§ **Collected data**:
=== Section Start ===
/-- One element of a hatch tile scattered to its thread (08 R191). -/
def Block.scatterElem (b : Block) (h : Hatch) (i j bits : Nat) : Block :=
  match h.place i j with
  | none => b
  | some (t, r, sub) =>
    let p := b.place t
    b.modCrew p.1 (fun c => c.modThread p.2 (fun th =>
      if th.st == .exited then th else { th with v := Map.set 0 th.v r (scatterBits h (Map.get 0 th.v r) sub bits) }))

/-- A written hatch tile scattered to the registers (08 R191). -/
def Block.scatter (b : Block) (h : Hatch) (t : Tile) : Block :=
  (indexed (t.elems h.w)).foldl (fun b row => (indexed row.2).foldl (fun b e => b.scatterElem h row.1 e.1 e.2) b) b

/-- The registers of a return from the gate logged as inputs of each crew, with the PC where its threads go on
(16 R402). -/
def Crew.logReturn (c : Crew) (regs : List Nat) (pc : DWord) : Crew :=
  c.core.threads.foldl (fun c e =>
    if e.2.st == .gate then
      (regs.foldl (fun (c : Crew) r => c.append ⟨0, e.1, 0, 4, c.ord, r + 1, (Map.get 0 e.2.v r).toNat⟩) c).append
        ⟨0, e.1, 0, 8, c.ord, 257, pc.toNat⟩
    else c) c

/-- Whether a crew or context of a block is repeating or classifying a detected error: its gate stays closed. -/
def Block.rerunning (b : Block) : Bool := b.crews.any (fun e => e.2.rerun.isSome) || (b.loft.any (fun x => x.rerun.isSome))

/-- A block leaves its gate: written tiles scatter, the threads go on after the UNHATCH, a new epoch begins (08 R191). -/
def Block.leaveGate (b : Block) (x : LoftCtx) : Block :=
  let b2 : Block := x.regs.shadow.foldl (fun b e => b.scatter (hatchOf x.frame.descs e.1) e.2) b
  let regs := dedup (x.regs.shadow.flatMap (fun e =>
    let h := hatchOf x.frame.descs e.1
    (List.range h.count).map (fun i => h.first + i)))
  let b3 : Block := { b2 with crews := Map.mapVals (fun _ c => c.logReturn regs x.regs.pc) b2.crews }
  { b3.mapThreads (fun _ t => if t.st == .gate then { t with st := .run, pc := x.regs.pc, since := 0 } else t) with
    loft := none, gatePc := none, spoiltTiles := b.spoiltTiles.filter (fun c => decide (c < 128)) }

/-- UNHATCH_COMPLETE; a Shelf loop whose threads have all left it with the return ends in this cycle (08 R191, R210). A
poisoned tile that would scatter kills the block instead (16 R401). -/
def execUnhatchComplete (blk : Nat) (s : State) : Host.Outcome State Fault Refusal :=
  .next (match s.block? blk with
    | none => s
    | some b =>
      match b.loft with
      | none => s
      | some x =>
        if x.wait = .unhatch ∧ x.flights = [] ∧ !b.rerunning then
          if x.regs.shadow.any (fun e => decide (e.1 + 128 ∈ b.spoiltTiles)) then
            (s.killBlock blk (loftRecord s b x x.regs.pc.toNat 0x095 0 15 0 4)).settleKills (s.blocks.length + 1)
          else
          let s := (s.drain b.core (fun _ => true)).modBlock blk (fun b => b.leaveGate x)
          (sortBy (fun p q => decide (srcOf b.core p.2 0 < srcOf b.core q.2 0)) b.crews).foldl
            (fun s c => s.settleShelf blk c.1 x.regs.pc.toNat) s
        else s)

/-! ### Records reach their rings (16 R377; 17 R424) -/

/-- The base, head, tail and drop registers of a record's ring, and its record size in bytes. -/
def ringRegs (ring : Nat) : RegName × RegName × RegName × RegName × Nat :=
  match ring with
  | 0 => (.trbase, .trhead, .trtail, .trdrop, 64)
  | 1 => (.errbase, .errhead, .errtail, .errdrop, 64)
  | _ => (.trcbase, .trchead, .trctail, .trcdrop, 128)

/-- Records of a ring (16 R377). -/
def ringRecords (base : Nat) : Nat := 64 * 2 ^ min (natBits base 3 0) 10

/-- LOST cleared in the frame that an IPA of a VF leads to (13 R328). -/
def State.clearLost (s : State) (vf ipa : Nat) : State :=
  let root := (s.reg .s2root vf).toNat
  match s2Levels s ipa 4 (natBits root 51 12 * 4096) with
  | .leaf e _ lvl _ =>
    let f := leafOut e lvl ipa / 4096
    let o := s.owner f
    if ownLost o then s.setOwner f (mkOwner false (ownAsg o) (ownVf o)) else s
  | _ => s

/-- A record written to its ring, or dropped and counted where the ring is full or absent (16 R377; 18 R440). A copy's record
of a lost page clears LOST as it is written (13 R328). -/
def State.writeRecord (s : State) (r : Rec) : State :=
  let (rb, rh, rt, rd, size) := ringRegs r.ring
  let base := (s.reg rb r.fn).toNat
  let n := ringRecords base
  let tail := natBits (s.reg rt r.fn).toNat 15 0 % n
  if natBits base 51 12 = 0 ∨ (tail + 1) % n = natBits (s.reg rh r.fn).toNat 15 0 % n then s.bumpDrop rd r.fn
  else
    let s := match r.lost with | some ipa => s.clearLost r.fn ipa | none => s
    ((s.deviceWrite (natBits base 51 12 * 4096 + size * tail) (toBytesLE size r.bits.toNat)).setReg rt r.fn
      (BitVec.ofNat 64 ((tail + 1) % n))).signal r.fn (if r.ring = 0 then 1 else if r.ring = 1 then 3 else 2)

/-- How long after its time a record is written (16 R377). -/
def recordDelay : Nat := 2000

/-- TRAP_RECORD_WRITE: a record whose 2,000 ns have passed is written, the earliest of its ring first (16 R377). -/
def execTrapRecordWrite (k : Nat) (s : State) : Host.Outcome State Fault Refusal :=
  .next (match s.recs[k]? with
    | none => s
    | some r =>
      if r.gts + recordDelay ≤ s.gts ∧ !(s.recs.take k).any (fun q => q.ring == r.ring && q.fn == r.fn) then
        { s with recs := s.recs.eraseIdx k }.writeRecord r
      else s)

/-! ### Sleeps, regroup points, waits (04 R76, R94, R95; 07 R176, R177) -/

/-- SLEEP_END (04 R95). -/
def execSleepEnd (blk crew lane : Nat) (s : State) : Host.Outcome State Fault Refusal :=
  .next (s.modThread blk crew lane (fun t => match t.st with
    | .sleep u => if u ≤ s.gts then t.release else t
    | _ => t))

/-- Whether a crew has a regroup point now: a column cycle that is a multiple of 4 since the last, or empty paths while
a thread may run; a deferred path goes first (04 R76, R80). -/
def Block.regroupDue (b : Block) (c : Crew) (clk : Nat) : Bool :=
  c.deferred.isEmpty && (decide (c.lastRegroup / 4 < clk / 4) || (c.paths.all (fun p => p &&& b.runnable c == 0) && b.runnable c != 0))

/-- REGROUP_POINT (04 R76). -/
def execRegroupPoint (blk crew : Nat) (s : State) : Host.Outcome State Fault Refusal :=
  .next (match s.crew? blk crew with
    | none => s
    | some (b, c) => if b.regroupDue c s.clk then s.modCrew blk crew (fun c => b.regroup c false s.clk) else s)

/-- WAIT_WAKE: a sleeper whose time to re-read has come issues its WAITA or QWAIT again; crew 64 names the Loft context
(07 R176; 08 R199). -/
def execWaitWake (blk crew lane : Nat) (s : State) : Host.Outcome State Fault Refusal :=
  .next (if crew = 64 then
      s.modLoft blk (fun x => match x.wait with
        | .flag _ r since _ => if r ≤ s.gts then { x with wait := .none, clk := x.clk + s.clocks (s.gts - since) } else x
        | _ => x)
    else
      s.modThread blk crew lane (fun t => match t.st with
        | .flag _ r _ => if r ≤ s.gts then { t with st := .run } else t
        | _ => t))

/-- When a thread's wait that counts toward the wait limit began: masks, barriers, WAITA, a full ring, and the gate before
it opens (04 R94; 07 R177; 08 R185; 14 R341). -/
def Block.waitSince (b : Block) (t : Thread) : Option Nat :=
  match t.st with
  | .maskWait _ | .barWait _ | .sbarWait _ | .flag _ _ _ => some t.since
  | .gate => if b.loft.isNone then some t.since else none
  | .run => if t.ringWait.isSome then t.ringWait else if t.since ≠ 0 ∧ t.hold.isNone then some t.since else none
  | _ => none

/-- The lowest-numbered thread of a block that has waited longer than its limit (04 R94). -/
def State.overLimit (s : State) (b : Block) : Option (Nat × Nat × Thread) :=
  let wl := recWl b.record
  if wl = 0 ∨ b.ended ∨ b.killed then none
  else b.threads.find? (fun t => match b.waitSince t.2.2 with | some n => decide (wl < s.gts - n) | none => false)

/-- A block's Loft context where it has waited at a QWAIT for longer than the limit (08 R199). -/
def State.loftOverLimit (s : State) (b : Block) : Option LoftCtx :=
  let wl := recWl b.record
  match b.loft with
  | none => none
  | some x =>
    match x.waitFrom with
    | none => none
    | some n => if wl = 0 ∨ b.ended ∨ b.killed ∨ s.gts - n ≤ wl then none else some x

/-- WAIT_LIMIT: 0x100 in the lowest-numbered thread, or at a QWAIT under the gate frame, and the block is killed (04 R94;
08 R199). -/
def execWaitLimit (blk : Nat) (s : State) : Host.Outcome State Fault Refusal :=
  .next (match s.block? blk with
    | none => s
    | some b =>
      match s.overLimit b with
      | none =>
        (match s.loftOverLimit b with
         | none => s
         | some x => (s.killBlock blk (loftRecord s b x x.regs.pc.toNat 0x100 0 15 0 4)).settleKills (s.blocks.length + 1))
      | some (ci, l, t) =>
        let c := (Map.find? b.crews ci).getD {}
        (s.killBlock blk (threadRecord s b ci c l t.pc.toNat 0x100 0 15 0 (match t.st with | .flag _ _ _ => 2 | _ => 3))).settleKills
          (s.blocks.length + 1))

end Sys2Proof.Machine
end

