/-- Whether frames from an IPA are mapped, none of them by an attic frame. -/
def State.outOfAttic (s : State) (vf ipa : Nat) : Nat → Nat → Bool
  | 0, _ => true
  | fuel + 1, n =>
    n == 0 ||
      (match s.leafOf vf ipa with
       | none => false
       | some (e, _, lvl) =>
         let k := min n (2 ^ (9 * lvl) - ipa / 4096 % 2 ^ (9 * lvl))
         aperture (leafOut e lvl ipa) != 2 && s.outOfAttic vf (ipa + 4096 * k) fuel (n - k))

/-- Whether a region of a VF is resident: mapped whole, and nowhere in the attic (13 R325). -/
def State.resident (s : State) (vf r : Nat) : Bool := s.outOfAttic vf ((s.wsWindow vf).1 + 2 ^ 21 * r) 512 512

/-- Residency of a set in percent (13 R325). -/
def State.residency (s : State) (vf : Nat) (set : List Nat) : Nat :=
  if set = [] then 100 else 100 * (set.filter (fun r => s.resident vf r)).length / set.length

/-- The first region of a set that lies in the attic and may move up, in increasing order (13 R324). -/
def State.incoming (s : State) (vf : Nat) (set : List Nat) : Option Nat :=
  (sortBy (fun a b => decide (a < b)) set).find? (fun r => match s.region vf r with | some m => m.attic | none => false)

/-- Whether there is room for a region of a VF to come up: quota and pool (13 R324). -/
def State.upRoom (s : State) (vf : Nat) : Bool :=
  !s.pool.isEmpty && decide (s.heldRegions vf < natBits (s.reg .quota vf).toNat 19 0)

/-- The lowest region of an outgoing VF's record that lies in the cellar and may go down (13 R324). -/
def State.outgoing (s : State) (vf : Nat) : Option Nat :=
  if vf ∈ s.switchedIn then none
  else (s.lastSlice vf).find? (fun r => match s.region vf r with
    | some m => m.cellar && aperture (s.num (natBits (s.reg .wsback vf).toNat 51 12 * 4096 + 8 * r) 8) == 2
    | none => false)

/-- The launches that wait for residency: at head, past the splicer, below TH (13 R325; 14 R343). -/
def State.gated (s : State) (l : Launch) : Bool :=
  l.stage == 2 && l.failed.isNone &&
    decide (s.residency l.vf (s.workingSet l) < min 100 (recBits (l.record.getD 0) 255 249))

/-- VFs whose regions may come up, each with its set: those switched in, and those of gated launches (13 R324, R325). -/
def State.wanted (s : State) : List (Nat × List Nat) :=
  (s.switchedIn.filter (fun vf => natBits (s.reg .wsmap vf).toNat 51 12 ≠ 0)).map (fun vf => (vf, s.lastSlice vf))
    ++ ((s.launches.map Prod.snd).filter s.gated).map (fun l => (l.vf, s.workingSet l))
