/-- Whether a block has waited HOLD ns since its first fault for a page, and is not leaving already (13 R319, R322). -/
def State.swapDue (s : State) (h : Nat) (b : Block) : Bool :=
  !b.ended && !b.gone && (b.leaving == 0 || b.leaving == 2) && s.openWaits h b &&
    (match b.faultAt with | some t => decide (t + (s.reg .hold b.vf).toNat ≤ s.gts) | none => false)

/-- The place of a swapped team's crate, where its area has room. -/
def State.swapRoom (s : State) (b : Block) : Option Nat := s.crateRoom b.vf (s.teamOf b) (s.crateSize (s.teamOf b))

/-- SWAP_OUT: the whole team leaves for its crate; where the area has no room it stays held (13 R319; 16 R389, R390). -/
def execSwapOut (blk : Nat) (s : State) : Host.Outcome State Fault Refusal :=
  .next (match s.block? blk with
    | none => s
    | some b =>
      let t := s.teamOf b
      if !s.swapDue blk b || s.awaitsMoved t then s
      else
        match s.swapRoom b with
        | none => s
        | some a =>
          let s := (Map.keys t).foldl (fun s k => s.modBlock k (fun x => { x with leaving := 3 })) s
          (s.saveTeam t 3 a true).settlePreempts)

/-! ### Pre-emption requests (16 R384 to R388) -/

/-- What a request does with a team. -/
inductive Choice where
  | drain
  | discard
  | save
deriving DecidableEq, Repr

/-- RESTART of a launch record (14 R337). -/
def recRestart (r : BitVec 1024) : Bool := r.getLsbD 237

/-- The cost estimator's choice for a team, by exact comparison (16 R386). -/
def State.estimate (s : State) (t : Map Block) (b : Block) (deadline force : Nat) : Choice :=
  let restartable := recRestart b.record && !recCoop b.record
  let bytes := s.crateSize t
  let room := (s.crateRoom b.vf t bytes).isSome
  let cfg := (s.reg .precfg 0).toNat
  let lives := ((Map.find? s.launches b.launch).map (fun l => l.lifetimes)).getD []
  let n := lives.length
  let sum := lives.sum
  let ages := t.map (fun e => s.gts - e.2.placedAt)
  let rate := max 1 (natBits cfg 15 0)
  let late := decide (deadline * rate < natBits cfg 31 16 * rate + bytes)
  let young := n != 0 && ages.all (fun a => decide (8 * a * n < sum * natBits cfg 34 32))
  if force = 2 then .drain
  else if force = 3 ∧ restartable then .discard
  else if force = 1 ∨ force = 3 then (if room then .save else .drain)
  else if n ≠ 0 ∧ ages.all (fun a => decide (sum ≤ (deadline + a) * n)) then .drain
  else if restartable && (late || young || !room) then .discard
  else if room then .save else .drain

/-- One more in a saturating field of PRESTAT. -/
def State.countPre (s : State) (fn lo : Nat) : State :=
  let x := (s.reg .prestat fn).toNat
  let n := natBits x (lo + 7) lo
  if n = 255 then s else s.setReg .prestat fn (BitVec.ofNat 64 (x + 2 ^ lo))

/-- A team marked to be saved, with a place allotted to its crate as long as it is now (16 R389, R390; log 51, DEDUCED). -/
def State.markSave (s : State) (t : Map Block) (b : Block) (why : Nat) : State :=
  let n := s.crateSize t
  let place := (s.crateRoom b.vf t n).map (fun a => (a, n))
  (Map.keys t).foldl (fun s k => s.modBlock k (fun x => { x with leaving := why, crate := if x.crate.isSome then x.crate else place })) s

/-- A team discarded: its blocks stop, their accesses are performed, their copies stop, and they return to the distributor
as unplaced blocks of their launch (16 R388). -/
def State.discardTeam (s : State) (t : Map Block) (b : Block) : State :=
  let s := t.foldl (fun s e =>
    let s := (Map.keys e.2.crews).foldl (fun s c => s.completeFences e.1 c) s
    s.drain e.2.core (fun _ => true)) s
  ((s.dropTeam t).modLaunch b.launch (fun l =>
    { l with discarded := t.foldl (fun m e => Map.insert m e.2.index e.2.order) l.discarded, stage := 3 })).sweepTeams b.launch

/-- The teams that saving a team saves with it: every team of a cooperative launch that no request has decided (16 R385). -/
def State.savedWith (s : State) (b : Block) : List Block :=
  if recCoop b.record then s.teams (fun x => x.launch == b.launch && x.leaving == 0) else [b]

/-- What a request does with a team: what the estimator chooses, but a team of a cooperative launch is saved where the estimator
saves another team of the launch that the request names (16 R385, R386). -/
def State.chosen (s : State) (named : List (Nat × Nat)) (b : Block) (deadline force : Nat) : Choice :=
  let own := s.estimate (s.teamOf b) b deadline force
  if recCoop b.record && named.any (fun e => e.2 == 0 && (s.block? e.1).any (fun x => x.launch == b.launch && x.leaving == 0
      && s.estimate (s.teamOf x) x deadline force == .save)) then .save else own

/-- A team that drains: its cores are offered to no block of its function until the request completes (16 R387). -/
def State.noteDrain (s : State) (fn : Nat) (t : Map Block) : State :=
  { s with preempts := s.preempts.map (fun p =>
      if p.fn = fn then { p with drained := dedup (p.drained ++ t.map (fun e => e.2.core)) } else p) }

/-- One team of a request decided, and counted; a team that is being saved already counts as saved (16 R385 to R388,
R400). -/
def State.decideTeam (s : State) (fn deadline force : Nat) (named : List (Nat × Nat)) (h : Nat) (before : Nat) : State :=
  match s.block? h with
  | none => s
  | some b =>
    if b.ended ∨ b.gone then s
    else if before = 1 ∨ before = 3 ∨ before = 4 then s.countPre fn 32
    else if before = 2 then (s.noteDrain fn (s.teamOf b)).countPre fn 16
    else if b.leaving ≠ 0 then s
    else
      let t := s.teamOf b
      match s.chosen named b deadline force with
      | .drain => (((Map.keys t).foldl (fun s k => s.modBlock k (fun x => { x with leaving := 2 })) s).noteDrain fn t).countPre fn 16
      | .discard => (s.discardTeam t b).countPre fn 24
      | .save => (s.savedWith b).foldl (fun s x => (s.markSave (s.teamOf x) x 1).countPre fn 32) s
=== Section End ===
§ **Work to be completed**:
Copy every line from the entries that contains the word "lastSlice".

§ **Result for this exercise**:
  else (s.lastSlice vf).find? (fun r => match s.region vf r with
  (s.switchedIn.filter (fun vf => natBits (s.reg .wsmap vf).toNat 51 12 ≠ 0)).map (fun vf => (vf, s.lastSlice vf))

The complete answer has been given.